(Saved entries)
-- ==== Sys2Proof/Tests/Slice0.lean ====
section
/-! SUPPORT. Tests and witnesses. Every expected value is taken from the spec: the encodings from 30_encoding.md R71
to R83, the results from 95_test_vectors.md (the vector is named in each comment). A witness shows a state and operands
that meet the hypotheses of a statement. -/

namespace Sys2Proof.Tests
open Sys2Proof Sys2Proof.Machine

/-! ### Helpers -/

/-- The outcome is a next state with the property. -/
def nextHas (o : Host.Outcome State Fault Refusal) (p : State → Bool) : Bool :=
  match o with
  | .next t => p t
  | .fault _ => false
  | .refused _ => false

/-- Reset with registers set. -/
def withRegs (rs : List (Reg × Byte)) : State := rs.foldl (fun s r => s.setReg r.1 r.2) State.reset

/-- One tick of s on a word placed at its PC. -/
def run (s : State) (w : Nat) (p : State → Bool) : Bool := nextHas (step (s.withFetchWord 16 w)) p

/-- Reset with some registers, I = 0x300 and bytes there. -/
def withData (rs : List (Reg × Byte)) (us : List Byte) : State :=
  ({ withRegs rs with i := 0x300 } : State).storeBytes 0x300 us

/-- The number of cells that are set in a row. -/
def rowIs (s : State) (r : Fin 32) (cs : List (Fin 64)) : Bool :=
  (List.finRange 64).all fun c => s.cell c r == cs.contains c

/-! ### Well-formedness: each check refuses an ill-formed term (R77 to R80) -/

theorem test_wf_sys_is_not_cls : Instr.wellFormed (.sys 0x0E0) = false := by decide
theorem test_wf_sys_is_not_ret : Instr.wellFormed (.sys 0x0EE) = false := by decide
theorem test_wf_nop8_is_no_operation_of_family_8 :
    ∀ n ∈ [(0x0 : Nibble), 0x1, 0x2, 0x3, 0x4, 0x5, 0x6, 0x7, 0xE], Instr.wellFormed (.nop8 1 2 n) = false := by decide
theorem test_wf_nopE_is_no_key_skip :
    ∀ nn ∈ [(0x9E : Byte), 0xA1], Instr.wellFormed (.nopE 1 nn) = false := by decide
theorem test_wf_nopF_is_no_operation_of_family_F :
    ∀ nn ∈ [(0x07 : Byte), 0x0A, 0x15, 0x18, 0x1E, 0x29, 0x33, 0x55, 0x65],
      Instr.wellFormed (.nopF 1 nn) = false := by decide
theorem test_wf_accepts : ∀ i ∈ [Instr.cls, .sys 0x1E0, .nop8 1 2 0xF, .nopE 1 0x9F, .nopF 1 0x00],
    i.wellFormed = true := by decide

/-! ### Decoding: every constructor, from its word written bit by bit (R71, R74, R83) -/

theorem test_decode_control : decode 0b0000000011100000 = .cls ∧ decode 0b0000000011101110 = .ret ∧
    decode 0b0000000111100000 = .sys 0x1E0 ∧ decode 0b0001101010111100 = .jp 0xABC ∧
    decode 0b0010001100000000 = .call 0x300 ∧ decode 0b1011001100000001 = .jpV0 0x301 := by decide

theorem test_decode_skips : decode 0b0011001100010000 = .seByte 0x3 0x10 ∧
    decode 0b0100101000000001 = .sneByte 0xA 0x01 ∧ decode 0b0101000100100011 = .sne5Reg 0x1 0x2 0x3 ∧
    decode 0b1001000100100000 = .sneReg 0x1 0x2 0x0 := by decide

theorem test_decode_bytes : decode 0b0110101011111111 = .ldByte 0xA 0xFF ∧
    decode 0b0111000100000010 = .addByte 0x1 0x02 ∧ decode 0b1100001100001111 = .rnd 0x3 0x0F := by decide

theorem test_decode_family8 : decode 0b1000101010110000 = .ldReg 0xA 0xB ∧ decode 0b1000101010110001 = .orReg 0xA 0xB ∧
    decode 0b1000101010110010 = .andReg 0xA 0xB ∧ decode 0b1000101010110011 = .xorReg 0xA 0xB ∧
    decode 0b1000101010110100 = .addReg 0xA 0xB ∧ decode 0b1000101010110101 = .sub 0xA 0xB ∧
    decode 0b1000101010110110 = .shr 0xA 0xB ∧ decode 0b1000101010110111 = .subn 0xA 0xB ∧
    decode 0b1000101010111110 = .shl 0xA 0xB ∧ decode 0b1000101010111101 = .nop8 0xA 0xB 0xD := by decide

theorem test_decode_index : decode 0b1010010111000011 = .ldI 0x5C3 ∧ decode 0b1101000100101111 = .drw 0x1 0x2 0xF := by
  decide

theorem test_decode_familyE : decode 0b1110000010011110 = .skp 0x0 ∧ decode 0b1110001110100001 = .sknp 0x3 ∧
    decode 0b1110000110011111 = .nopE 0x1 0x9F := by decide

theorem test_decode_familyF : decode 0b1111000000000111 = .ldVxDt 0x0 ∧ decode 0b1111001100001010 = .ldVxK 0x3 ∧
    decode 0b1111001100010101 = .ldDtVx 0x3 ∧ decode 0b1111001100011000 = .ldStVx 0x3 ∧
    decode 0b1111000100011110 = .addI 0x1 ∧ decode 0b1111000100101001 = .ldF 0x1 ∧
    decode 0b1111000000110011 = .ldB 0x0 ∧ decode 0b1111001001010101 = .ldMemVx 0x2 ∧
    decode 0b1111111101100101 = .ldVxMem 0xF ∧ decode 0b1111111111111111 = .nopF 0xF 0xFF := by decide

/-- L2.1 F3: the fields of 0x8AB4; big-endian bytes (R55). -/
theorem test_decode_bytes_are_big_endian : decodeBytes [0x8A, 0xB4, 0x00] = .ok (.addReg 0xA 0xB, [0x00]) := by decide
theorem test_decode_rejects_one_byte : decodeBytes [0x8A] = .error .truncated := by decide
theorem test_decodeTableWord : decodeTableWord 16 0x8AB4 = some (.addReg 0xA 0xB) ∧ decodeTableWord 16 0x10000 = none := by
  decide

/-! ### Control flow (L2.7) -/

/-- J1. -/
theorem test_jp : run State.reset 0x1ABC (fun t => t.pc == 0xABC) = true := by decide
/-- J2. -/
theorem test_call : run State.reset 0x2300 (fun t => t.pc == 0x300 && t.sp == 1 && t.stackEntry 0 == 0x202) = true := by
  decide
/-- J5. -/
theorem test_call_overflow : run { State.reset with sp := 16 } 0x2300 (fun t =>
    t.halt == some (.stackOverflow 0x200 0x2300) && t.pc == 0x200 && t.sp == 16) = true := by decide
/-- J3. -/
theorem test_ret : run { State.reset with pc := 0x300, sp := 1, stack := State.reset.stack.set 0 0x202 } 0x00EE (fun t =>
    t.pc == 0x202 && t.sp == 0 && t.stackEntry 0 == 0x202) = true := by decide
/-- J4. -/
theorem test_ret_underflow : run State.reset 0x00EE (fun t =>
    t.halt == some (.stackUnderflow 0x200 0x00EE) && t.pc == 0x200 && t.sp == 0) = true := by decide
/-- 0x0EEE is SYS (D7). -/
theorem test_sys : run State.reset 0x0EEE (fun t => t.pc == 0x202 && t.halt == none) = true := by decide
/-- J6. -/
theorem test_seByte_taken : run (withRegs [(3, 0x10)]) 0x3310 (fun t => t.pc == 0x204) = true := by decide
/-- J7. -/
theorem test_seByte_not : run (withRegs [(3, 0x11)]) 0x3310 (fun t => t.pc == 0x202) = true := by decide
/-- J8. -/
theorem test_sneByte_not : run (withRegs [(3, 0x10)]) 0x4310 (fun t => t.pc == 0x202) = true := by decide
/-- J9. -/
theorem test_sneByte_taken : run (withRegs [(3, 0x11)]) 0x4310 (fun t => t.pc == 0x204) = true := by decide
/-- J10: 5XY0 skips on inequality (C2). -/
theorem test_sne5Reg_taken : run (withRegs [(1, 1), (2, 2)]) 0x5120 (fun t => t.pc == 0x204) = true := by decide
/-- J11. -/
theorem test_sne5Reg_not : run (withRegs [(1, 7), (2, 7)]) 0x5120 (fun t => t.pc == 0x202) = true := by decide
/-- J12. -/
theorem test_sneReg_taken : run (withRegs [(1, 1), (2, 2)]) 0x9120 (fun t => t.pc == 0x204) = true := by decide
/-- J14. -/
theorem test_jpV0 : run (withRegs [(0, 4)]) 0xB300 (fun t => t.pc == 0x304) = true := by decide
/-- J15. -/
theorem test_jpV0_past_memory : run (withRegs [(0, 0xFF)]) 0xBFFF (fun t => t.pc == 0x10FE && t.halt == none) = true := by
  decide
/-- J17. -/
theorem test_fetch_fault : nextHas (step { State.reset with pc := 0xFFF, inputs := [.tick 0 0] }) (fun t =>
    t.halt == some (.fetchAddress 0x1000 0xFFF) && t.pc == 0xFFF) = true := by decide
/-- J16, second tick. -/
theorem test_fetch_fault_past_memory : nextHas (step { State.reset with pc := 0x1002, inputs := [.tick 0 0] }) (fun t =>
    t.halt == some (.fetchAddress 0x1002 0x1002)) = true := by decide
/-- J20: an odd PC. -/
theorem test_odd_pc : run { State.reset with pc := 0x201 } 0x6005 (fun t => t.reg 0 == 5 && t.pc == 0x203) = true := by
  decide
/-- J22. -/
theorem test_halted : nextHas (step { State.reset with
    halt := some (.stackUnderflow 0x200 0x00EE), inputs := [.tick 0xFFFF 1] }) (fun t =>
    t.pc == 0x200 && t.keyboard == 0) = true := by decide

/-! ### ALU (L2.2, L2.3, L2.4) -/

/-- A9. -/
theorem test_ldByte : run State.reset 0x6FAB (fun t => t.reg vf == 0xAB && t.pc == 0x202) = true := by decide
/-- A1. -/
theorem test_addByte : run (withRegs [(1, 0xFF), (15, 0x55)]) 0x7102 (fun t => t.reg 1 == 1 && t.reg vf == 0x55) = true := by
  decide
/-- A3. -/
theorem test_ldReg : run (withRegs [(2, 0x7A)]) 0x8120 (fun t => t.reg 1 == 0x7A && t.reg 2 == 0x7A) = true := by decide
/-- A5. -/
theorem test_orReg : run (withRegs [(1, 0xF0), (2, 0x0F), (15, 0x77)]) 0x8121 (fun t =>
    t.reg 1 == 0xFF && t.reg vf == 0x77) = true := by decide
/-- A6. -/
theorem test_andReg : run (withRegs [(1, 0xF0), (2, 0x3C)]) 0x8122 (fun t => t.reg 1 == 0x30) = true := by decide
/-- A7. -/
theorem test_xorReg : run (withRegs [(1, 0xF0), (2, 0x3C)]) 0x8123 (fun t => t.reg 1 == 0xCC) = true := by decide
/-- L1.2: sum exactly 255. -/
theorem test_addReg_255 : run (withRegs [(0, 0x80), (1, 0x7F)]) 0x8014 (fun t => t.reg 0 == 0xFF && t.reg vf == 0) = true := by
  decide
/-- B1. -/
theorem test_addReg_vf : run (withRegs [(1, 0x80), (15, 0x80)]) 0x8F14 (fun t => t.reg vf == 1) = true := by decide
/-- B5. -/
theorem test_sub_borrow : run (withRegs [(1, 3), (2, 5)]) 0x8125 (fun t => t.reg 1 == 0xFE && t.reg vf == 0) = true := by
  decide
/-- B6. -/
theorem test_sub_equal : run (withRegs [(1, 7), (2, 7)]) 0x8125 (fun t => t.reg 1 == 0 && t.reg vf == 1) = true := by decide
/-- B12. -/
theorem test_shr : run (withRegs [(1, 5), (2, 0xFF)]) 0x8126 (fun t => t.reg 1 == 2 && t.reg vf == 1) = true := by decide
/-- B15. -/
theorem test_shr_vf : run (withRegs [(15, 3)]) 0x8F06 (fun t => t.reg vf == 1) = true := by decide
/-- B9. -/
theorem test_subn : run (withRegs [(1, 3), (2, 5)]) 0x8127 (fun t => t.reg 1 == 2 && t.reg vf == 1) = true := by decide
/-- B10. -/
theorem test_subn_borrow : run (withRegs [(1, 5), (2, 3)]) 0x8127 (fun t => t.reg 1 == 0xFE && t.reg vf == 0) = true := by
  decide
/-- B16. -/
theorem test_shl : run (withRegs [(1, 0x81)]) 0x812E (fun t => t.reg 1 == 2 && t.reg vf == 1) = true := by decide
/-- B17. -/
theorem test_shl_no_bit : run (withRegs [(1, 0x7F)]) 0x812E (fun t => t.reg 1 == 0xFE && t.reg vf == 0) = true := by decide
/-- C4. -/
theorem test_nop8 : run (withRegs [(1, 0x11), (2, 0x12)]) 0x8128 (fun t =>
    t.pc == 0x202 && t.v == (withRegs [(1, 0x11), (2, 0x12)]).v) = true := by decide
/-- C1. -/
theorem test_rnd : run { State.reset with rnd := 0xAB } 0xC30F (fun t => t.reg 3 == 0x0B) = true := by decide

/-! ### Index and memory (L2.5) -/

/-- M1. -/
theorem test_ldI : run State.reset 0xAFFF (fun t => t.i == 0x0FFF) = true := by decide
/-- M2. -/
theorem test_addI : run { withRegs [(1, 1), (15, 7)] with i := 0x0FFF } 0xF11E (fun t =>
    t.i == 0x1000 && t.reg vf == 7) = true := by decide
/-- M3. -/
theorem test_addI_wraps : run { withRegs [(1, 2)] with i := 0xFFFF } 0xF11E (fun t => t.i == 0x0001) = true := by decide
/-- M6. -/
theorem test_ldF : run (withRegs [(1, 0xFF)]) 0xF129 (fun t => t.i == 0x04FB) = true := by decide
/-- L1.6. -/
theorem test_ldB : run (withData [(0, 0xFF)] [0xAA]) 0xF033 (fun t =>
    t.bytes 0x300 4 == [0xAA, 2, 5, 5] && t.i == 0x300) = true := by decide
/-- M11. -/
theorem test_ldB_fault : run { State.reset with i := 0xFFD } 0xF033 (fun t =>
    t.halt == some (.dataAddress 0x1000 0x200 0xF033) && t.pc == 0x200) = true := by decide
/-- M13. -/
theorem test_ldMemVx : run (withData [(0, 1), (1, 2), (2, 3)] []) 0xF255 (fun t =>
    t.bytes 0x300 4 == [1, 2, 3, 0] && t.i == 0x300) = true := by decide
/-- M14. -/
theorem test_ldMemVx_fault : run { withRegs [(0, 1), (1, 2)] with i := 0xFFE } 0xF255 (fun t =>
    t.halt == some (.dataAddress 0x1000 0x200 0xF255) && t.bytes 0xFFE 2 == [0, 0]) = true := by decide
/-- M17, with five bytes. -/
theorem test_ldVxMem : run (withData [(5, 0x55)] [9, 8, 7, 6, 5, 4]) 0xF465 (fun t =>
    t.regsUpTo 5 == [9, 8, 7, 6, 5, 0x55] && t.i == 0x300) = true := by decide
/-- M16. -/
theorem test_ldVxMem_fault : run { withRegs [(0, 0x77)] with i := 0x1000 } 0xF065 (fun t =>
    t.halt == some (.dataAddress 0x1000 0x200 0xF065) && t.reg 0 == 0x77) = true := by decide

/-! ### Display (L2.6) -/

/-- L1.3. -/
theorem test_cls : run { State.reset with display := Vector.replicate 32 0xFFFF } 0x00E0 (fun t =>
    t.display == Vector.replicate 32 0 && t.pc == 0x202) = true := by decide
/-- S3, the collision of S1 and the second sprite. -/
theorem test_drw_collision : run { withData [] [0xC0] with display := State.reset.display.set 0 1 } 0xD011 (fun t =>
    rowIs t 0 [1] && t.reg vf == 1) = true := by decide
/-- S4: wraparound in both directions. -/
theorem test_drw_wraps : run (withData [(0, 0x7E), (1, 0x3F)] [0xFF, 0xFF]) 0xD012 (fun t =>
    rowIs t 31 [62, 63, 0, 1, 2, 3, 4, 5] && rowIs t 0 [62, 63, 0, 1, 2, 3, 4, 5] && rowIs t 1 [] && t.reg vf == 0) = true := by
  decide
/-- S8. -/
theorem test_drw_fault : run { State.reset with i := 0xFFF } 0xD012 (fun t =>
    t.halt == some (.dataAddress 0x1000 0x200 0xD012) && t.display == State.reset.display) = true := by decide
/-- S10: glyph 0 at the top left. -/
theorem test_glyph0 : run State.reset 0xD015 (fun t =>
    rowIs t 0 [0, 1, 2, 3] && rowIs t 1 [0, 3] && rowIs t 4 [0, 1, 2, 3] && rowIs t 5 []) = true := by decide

▶ **What needs to be done**: Please reproduce the lines from the line with "t.halt == some (.dataAddress 0x1000 0x200 0xF033)" to the line with "theorem test_cls : run", both ends included, exactly as they appear above.

▶ **Written response**:
    t.halt == some (.dataAddress 0x1000 0x200 0xF033) && t.pc == 0x200) = true := by decide
/-- M13. -/
theorem test_ldMemVx : run (withData [(0, 1), (1, 2), (2, 3)] []) 0xF255 (fun t =>
    t.bytes 0x300 4 == [1, 2, 3, 0] && t.i == 0x300) = true := by decide
/-- M14. -/
theorem test_ldMemVx_fault : run { withRegs [(0, 1), (1, 2)] with i := 0xFFE } 0xF255 (fun t =>
    t.halt == some (.dataAddress 0x1000 0x200 0xF255) && t.bytes 0xFFE 2 == [0, 0]) = true := by decide
/-- M17, with five bytes. -/
theorem test_ldVxMem : run (withData [(5, 0x55)] [9, 8, 7, 6, 5, 4]) 0xF465 (fun t =>
    t.regsUpTo 5 == [9, 8, 7, 6, 5, 0x55] && t.i == 0x300) = true := by decide
/-- M16. -/
theorem test_ldVxMem_fault : run { withRegs [(0, 0x77)] with i := 0x1000 } 0xF065 (fun t =>
    t.halt == some (.dataAddress 0x1000 0x200 0xF065) && t.reg 0 == 0x77) = true := by decide

/-! ### Display (L2.6) -/

/-- L1.3. -/
theorem test_cls : run { State.reset with display := Vector.replicate 32 0xFFFF } 0x00E0 (fun t =>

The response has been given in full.